-- ==== Sys2Proof/Machine/BusController.lean ====
section
/-! DEFINITION. The Downstream Bus Controller (chapter 3): how a transfer and a recovery procedure end. -/
namespace Sys2Proof.Machine

/-! What the controller puts on the bus (sections 3.2 to 3.4). -/

/-- The address byte (section 3.2): the 7-bit target followed by the direction bit, 1 for read. -/
def addressByte (target : Byte) (read : Bool) : Byte := (target <<< 1) ||| flagByte read

/-- R57: the data bytes of a WRITE, in the order they were staged. -/
def Request.dataBytes (r : Request) : List Byte := (List.range r.length.toNat).map r.bodyByte

/-- What the controller makes on the bus: a START or repeated START, a byte sent, a byte received and acknowledged or not, a
recovery pulse of SCL, a STOP. -/
inductive BusItem where
  | start
  | byte (b : Byte)
  | receive (acknowledged : Bool)
  | pulse
  | stop
  deriving DecidableEq, Repr

/-- R59: the bytes a READ receives, each acknowledged but the last. -/
def receiveItems (n : Nat) : List BusItem := List.replicate (n - 1) (.receive true) ++ [.receive false]

/-- R57, R59: a WRITE or READ whose every byte sent is acknowledged, on the bus. -/
def Request.transfer (r : Request) : List BusItem :=
  if r.kind = .write then
    [.start, .byte (addressByte r.target false)] ++ (r.offsets ++ r.dataBytes).map .byte ++ [.stop]
  else if r.offsets = [] then
    [.start, .byte (addressByte r.target true)] ++ receiveItems r.length.toNat ++ [.stop]
  else
    [.start, .byte (addressByte r.target false)] ++ r.offsets.map .byte ++ [.start, .byte (addressByte r.target true)] ++
      receiveItems r.length.toNat ++ [.stop]

/-- The byte sent by an item, if it sends one. -/
def BusItem.sent : BusItem → Option Byte
  | .byte b => some b
  | .start | .receive _ | .pulse | .stop => none

/-- R57, R59: the bytes the controller sends in a WRITE or READ, each of which the target acknowledges or refuses. -/
def Request.sentBytes (r : Request) : List Byte := r.transfer.filterMap BusItem.sent

/-- R58, R60: items on the bus when `n` bytes are acknowledged and the next is refused: a STOP follows the refused byte at once. -/
def refusedAfter : Nat → List BusItem → List BusItem
  | _, [] => []
  | 0, .byte b :: _ => [.byte b, .stop]
  | n + 1, .byte b :: rest => .byte b :: refusedAfter n rest
  | n, x :: rest => x :: refusedAfter n rest

/-- The acknowledged bytes that open a list of acknowledges. -/
def leadingAcks (acks : List Bool) : Nat := (acks.takeWhile id).length

/-- R57 to R60: a WRITE or READ on the bus, from the acknowledges of its bytes. -/
def Request.busItems (r : Request) (acks : List Bool) : List BusItem := refusedAfter (leadingAcks acks) r.transfer

/-- What the controller does to SCL and SDA: each released (true) or pulled low (false). -/
structure BusDrive where
  scl : Bool
  sda : Bool
  deriving DecidableEq, Repr

/-- R55: one clock pulse with SDA driven so: SCL low, released, low; SDA changes while SCL is low (PRESUMED, log 41). -/
def clockDrives (sda : Bool) : List BusDrive := [⟨false, sda⟩, ⟨true, sda⟩, ⟨false, sda⟩]

/-- Section 3.2, R54, R59, R62: an item on the two lines, in order. A START pulls SDA low while SCL is released and high, then SCL
low. A byte sent is eight clocks, the most significant bit first, and a ninth with SDA released for the acknowledge; a byte
received is eight clocks with SDA released, and a ninth with SDA low to acknowledge it. A recovery pulse is SCL low and released,
SDA left released. A STOP pulls SDA low while SCL is low, releases SCL, then SDA. That SCL is pulled low before a STOP and that both
lines are released before a START is the model's reading (DEDUCED, log 41). -/
def BusItem.drives : BusItem → List BusDrive
  | .start => [⟨true, true⟩, ⟨true, false⟩, ⟨false, false⟩]
  | .byte b => ([7, 6, 5, 4, 3, 2, 1, 0].flatMap fun i => clockDrives (b.getLsbD i)) ++ clockDrives true
  | .receive acknowledged => (List.replicate 8 (clockDrives true)).flatten ++ clockDrives (!acknowledged)
  | .pulse => [⟨false, true⟩, ⟨true, true⟩]
  | .stop => [⟨false, true⟩, ⟨false, false⟩, ⟨true, false⟩, ⟨true, true⟩]

/-- What items do to the two lines, in order. -/
def busDrives (items : List BusItem) : List BusDrive := items.flatMap BusItem.drives

/-- R54, R57 to R60: what a WRITE or READ does to SCL and SDA, from the acknowledges of its bytes. -/
def Request.transferDrives (r : Request) (acks : List Bool) : List BusDrive := busDrives (r.busItems acks)

/-! How a transfer ends. -/

/-- The offset bytes a transfer sends. -/
def Request.offsetsSent (r : Request) : Nat := r.offsets.length

/-- The number of bytes the controller sends in a WRITE or READ. -/
def Request.bytesSent (r : Request) : Nat := r.sentBytes.length

/-- R58: a WRITE's data bytes among `n` acknowledged bytes. -/
def Request.dataAcked (r : Request) (n : Nat) : Nat := min r.length.toNat (n - 1 - r.offsetsSent)

/-- R59: the bytes a READ takes; a target that has stopped driving gives 0xFF (R60). -/
def Request.received (r : Request) (rx : List Byte) : List Byte :=
  (rx ++ List.replicate r.length.toNat 0xFF#8).take r.length.toNat

/-- R57, R58: how a WRITE ends, from the acknowledges of its bytes; a missing one is a line left high, no acknowledge. -/
def writeResult (r : Request) (acks : List Bool) : Answer :=
  let n := leadingAcks acks
  if r.bytesSent ≤ n then ⟨.ok, r.length.toNat, 0, []⟩
  else if n = 0 then bare .noAck
  else if n ≤ r.offsetsSent then bare .dataNack
  else ⟨.dataNack, n - 1 - r.offsetsSent, 0, []⟩

/-- R59, R60: how a READ ends, from the acknowledges of the bytes sent and the bytes received. -/
def readResult (r : Request) (acks : List Bool) (rx : List Byte) : Answer :=
  let n := leadingAcks acks
  if r.bytesSent ≤ n then ⟨.ok, r.length.toNat, 0, r.received rx⟩
  else if n = 0 then bare .noAck
  else if n ≤ r.offsetsSent then bare .dataNack
  else bare .noAck

/-- R64: a WRITE or READ ends. -/
def transactionEnd (acks : List Bool) (rx : List Byte) (s : State) : State :=
  match s.dbc.state, s.dbc.work with
  | .active, some w =>
    endWork (if w.req.kind = .write then writeResult w.req acks else readResult w.req acks rx) none s
  | _, _ => s

/-- R61: the transfer stops where it stands with its progress kept, and recovery begins. -/
def startRecovery (cause : StuckCause) (w : Work) (s : State) : State :=
  { s with dbc := { s.dbc with
      state := .recovering, work := some w, cause := some cause, stretch := some s.now, fromFault := false } }

/-- R61: SDA is low when a START or repeated START is due: no data byte has been acknowledged or received. -/
def stuckAtStart (s : State) : State :=
  match s.dbc.state, s.dbc.work with
  | .active, some w => startRecovery .sdaLow { w with acked := 0, got := [] } s
  | _, _ => s

/-- R63: the result of work whose recovery procedure ended. -/
def recoveredAnswer (w : Work) (freed : Bool) : Answer :=
  match w.req.kind with
  | .busRecover => bare (if freed then .ok else .busStuck)
  | .write => ⟨.busStuck, w.acked, 0, []⟩
  | _ => ⟨.busStuck, w.got.length, 0, w.got⟩

/-- R63, R67: a recovery procedure ends, freed (no cause) or with the line that stayed low. -/
def endRecovery (cause : Option StuckCause) (s : State) : State :=
  match s.dbc.work with
  | some w => endWork (recoveredAnswer w cause.isNone) cause s
  | none => s

/-- R55: SCL stays low 25 ms after its release, whose moment counts from the start of the work or procedure: the stretch timer
started from zero at that release (log 26). In a transfer the bus is stuck (R61), the progress being what its acknowledges and
bytes say; in a recovery procedure the procedure ends unfreed (R62). -/
def stretchLimit (release : SclRelease) (rx : List Byte) (s : State) : State :=
  match s.dbc.state, s.dbc.work, s.dbc.stretch with
  | .active, some w, some began =>
    let n := leadingAcks release.acks
    let s1 := s.reach (began + release.moment + Config.stretchLimit)
    if w.req.kind = .write then startRecovery .sclLow { w with acked := w.req.dataAcked n, got := [] } s1
    else startRecovery .sclLow
      { w with acked := 0, got := if w.req.bytesSent ≤ n then rx.take w.req.length.toNat else [] } s1
  | .recovering, some _, some began => endRecovery (some .sclLow) (s.reach (began + release.moment + Config.stretchLimit))
  | _, _, _ => s

/-- R62: the pulses a recovery procedure uses, none to nine, or `none` when SDA is still low after the ninth. Fewer than nine
samples, all low, stand for a line that stays low to the ninth pulse (DESIGN CHOICE, log 23). -/
def recoveryPulses (x : RecoverySamples) : Option Nat :=
  if x.initial then some 0
  else
    match (x.afterPulse.take 9).findIdx? id with
    | some n => some (n + 1)
    | none => none

/-- R62: a recovery procedure on the bus: its pulses, and the STOP unless SDA stayed low. -/
def recoveryItems (x : RecoverySamples) : List BusItem :=
  match recoveryPulses x with
  | some n => List.replicate n .pulse ++ [.stop]
  | none => List.replicate 9 .pulse

/-- R62: what a recovery procedure does to SCL and SDA: SDA is released first, then the pulses and the STOP. -/
def recoveryDrives (x : RecoverySamples) : List BusDrive := ⟨true, true⟩ :: busDrives (recoveryItems x)

/-- R62: the line a recovery procedure leaves low, or none when the bus is freed. -/
def recoveryCause (x : RecoverySamples) : Option StuckCause :=
  match recoveryPulses x with
  | none => some .sdaLow
  | some _ => if x.afterStop then none else some .sdaLow

/-- R63: the recovery procedure ends. -/
def recoveryEnd (x : RecoverySamples) (s : State) : State :=
  match s.dbc.state with
  | .recovering => endRecovery (recoveryCause x) s
  | _ => s

/-- TRANSACTION_END. -/
def execTransactionEnd (acks : List Bool) (rx : List Byte) (s : State) : Host.Outcome State Fault Refusal :=
  .next (onChip (transactionEnd acks rx) s)

/-- STUCK_AT_START. -/
def execStuckAtStart (s : State) : Host.Outcome State Fault Refusal := .next (onChip stuckAtStart s)

/-- STRETCH_LIMIT. -/
def execStretchLimit (release : SclRelease) (rx : List Byte) (s : State) : Host.Outcome State Fault Refusal :=
  .next (onChip (stretchLimit release rx) s)

/-- RECOVERY_END. -/
def execRecoveryEnd (samples : RecoverySamples) (s : State) : Host.Outcome State Fault Refusal :=
  .next (onChip (recoveryEnd samples) s)

end Sys2Proof.Machine
end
____
§ Problem to solve
When a line in the data contains "stuckAtStart", return it as written.

§ Reply
def stuckAtStart (s : State) : State :=
def execStuckAtStart (s : State) : Host.Outcome State Fault Refusal := .next (onChip stuckAtStart s)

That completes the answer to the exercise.